THE TASK.
Copy out every line of the records where the string "clrBusy" occurs.

+---+

/-! ### resetEdge -/

@[simp] theorem State.resetEdge_cfg (v : Sample) (s : State) : (s.resetEdge v).cfg = s.cfg := rfl
@[simp] theorem State.resetEdge_bound (v : Sample) (s : State) : (s.resetEdge v).bound = false := rfl
@[simp] theorem State.resetEdge_begun (v : Sample) (s : State) : (s.resetEdge v).begun = false := rfl
@[simp] theorem State.resetEdge_run (v : Sample) (s : State) : (s.resetEdge v).run = false := rfl
@[simp] theorem State.resetEdge_fault (v : Sample) (s : State) : (s.resetEdge v).fault = false := rfl
@[simp] theorem State.resetEdge_didx (v : Sample) (s : State) : (s.resetEdge v).didx = 0 := rfl
@[simp] theorem State.resetEdge_bcnt (v : Sample) (s : State) : (s.resetEdge v).bcnt = 0 := rfl
@[simp] theorem State.resetEdge_sptr (v : Sample) (s : State) : (s.resetEdge v).sptr = 0 := rfl
@[simp] theorem State.resetEdge_div (v : Sample) (s : State) : (s.resetEdge v).div = 0 := rfl
@[simp] theorem State.resetEdge_dacOut (v : Sample) (s : State) : (s.resetEdge v).dacOut = v := rfl
@[simp] theorem State.resetEdge_fieldLatch (v : Sample) (s : State) : (s.resetEdge v).fieldLatch = 0 := rfl
@[simp] theorem State.resetEdge_fb (v : Sample) (s : State) : (s.resetEdge v).fb = [] := rfl
@[simp] theorem State.resetEdge_chain (v : Sample) (s : State) : (s.resetEdge v).chain = [] := rfl
@[simp] theorem State.resetEdge_clrBusy (v : Sample) (s : State) : (s.resetEdge v).clrBusy = false := rfl
@[simp] theorem State.resetEdge_clrPend (v : Sample) (s : State) : (s.resetEdge v).clrPend = [] := rfl
@[simp] theorem State.resetEdge_dmaAvail (v : Sample) (s : State) : (s.resetEdge v).dmaAvail = false := rfl
@[simp] theorem State.resetEdge_memAvail (v : Sample) (s : State) : (s.resetEdge v).memAvail = false := rfl
@[simp] theorem State.resetEdge_rspValid (v : Sample) (s : State) : (s.resetEdge v).rspValid = false := rfl
@[simp] theorem State.resetEdge_rsp (v : Sample) (s : State) : (s.resetEdge v).rsp = 0 := rfl
@[simp] theorem State.resetEdge_dacWr (v : Sample) (s : State) : (s.resetEdge v).dacWr = false := rfl
@[simp] theorem State.resetEdge_pixTick (v : Sample) (s : State) : (s.resetEdge v).pixTick = false := rfl
@[simp] theorem State.resetEdge_inputs (v : Sample) (s : State) : (s.resetEdge v).inputs = s.inputs := rfl
@[simp] theorem State.resetEdge_slot (v : Sample) (s : State) : (s.resetEdge v).slot = .fresh := rfl
@[simp] theorem State.resetEdge_trace (v : Sample) (s : State) : (s.resetEdge v).trace = s.trace := rfl
@[simp] theorem State.resetEdge_draws (v : Sample) (s : State) : (s.resetEdge v).draws = s.draws := rfl

/-! ### resetWith -/

@[simp] theorem State.resetWith_cfg (c : Config) (v : Sample) : (State.resetWith c v).cfg = c := rfl
@[simp] theorem State.resetWith_bound (c : Config) (v : Sample) : (State.resetWith c v).bound = false := rfl
@[simp] theorem State.resetWith_begun (c : Config) (v : Sample) : (State.resetWith c v).begun = false := rfl
@[simp] theorem State.resetWith_run (c : Config) (v : Sample) : (State.resetWith c v).run = false := rfl
@[simp] theorem State.resetWith_fault (c : Config) (v : Sample) : (State.resetWith c v).fault = false := rfl
@[simp] theorem State.resetWith_didx (c : Config) (v : Sample) : (State.resetWith c v).didx = 0 := rfl
@[simp] theorem State.resetWith_bcnt (c : Config) (v : Sample) : (State.resetWith c v).bcnt = 0 := rfl
@[simp] theorem State.resetWith_sptr (c : Config) (v : Sample) : (State.resetWith c v).sptr = 0 := rfl
@[simp] theorem State.resetWith_div (c : Config) (v : Sample) : (State.resetWith c v).div = 0 := rfl
@[simp] theorem State.resetWith_dacOut (c : Config) (v : Sample) : (State.resetWith c v).dacOut = v := rfl
@[simp] theorem State.resetWith_fieldLatch (c : Config) (v : Sample) : (State.resetWith c v).fieldLatch = 0 := rfl
@[simp] theorem State.resetWith_fb (c : Config) (v : Sample) : (State.resetWith c v).fb = [] := rfl
@[simp] theorem State.resetWith_chain (c : Config) (v : Sample) : (State.resetWith c v).chain = [] := rfl
@[simp] theorem State.resetWith_clrBusy (c : Config) (v : Sample) : (State.resetWith c v).clrBusy = false := rfl
@[simp] theorem State.resetWith_clrPend (c : Config) (v : Sample) : (State.resetWith c v).clrPend = [] := rfl
@[simp] theorem State.resetWith_dmaAvail (c : Config) (v : Sample) : (State.resetWith c v).dmaAvail = false := rfl
@[simp] theorem State.resetWith_memAvail (c : Config) (v : Sample) : (State.resetWith c v).memAvail = false := rfl
@[simp] theorem State.resetWith_rspValid (c : Config) (v : Sample) : (State.resetWith c v).rspValid = false := rfl
@[simp] theorem State.resetWith_rsp (c : Config) (v : Sample) : (State.resetWith c v).rsp = 0 := rfl
@[simp] theorem State.resetWith_dacWr (c : Config) (v : Sample) : (State.resetWith c v).dacWr = false := rfl
@[simp] theorem State.resetWith_pixTick (c : Config) (v : Sample) : (State.resetWith c v).pixTick = false := rfl
@[simp] theorem State.resetWith_inputs (c : Config) (v : Sample) : (State.resetWith c v).inputs = [] := rfl
@[simp] theorem State.resetWith_slot (c : Config) (v : Sample) : (State.resetWith c v).slot = .fresh := rfl
@[simp] theorem State.resetWith_trace (c : Config) (v : Sample) : (State.resetWith c v).trace = [] := rfl
@[simp] theorem State.resetWith_draws (c : Config) (v : Sample) : (State.resetWith c v).draws = 0 := rfl

end Sys2Proof.Machine
end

+---+

EXPECTED ANSWER.
@[simp] theorem State.resetEdge_clrBusy (v : Sample) (s : State) : (s.resetEdge v).clrBusy = false := rfl
@[simp] theorem State.resetWith_clrBusy (c : Config) (v : Sample) : (State.resetWith c v).clrBusy = false := rfl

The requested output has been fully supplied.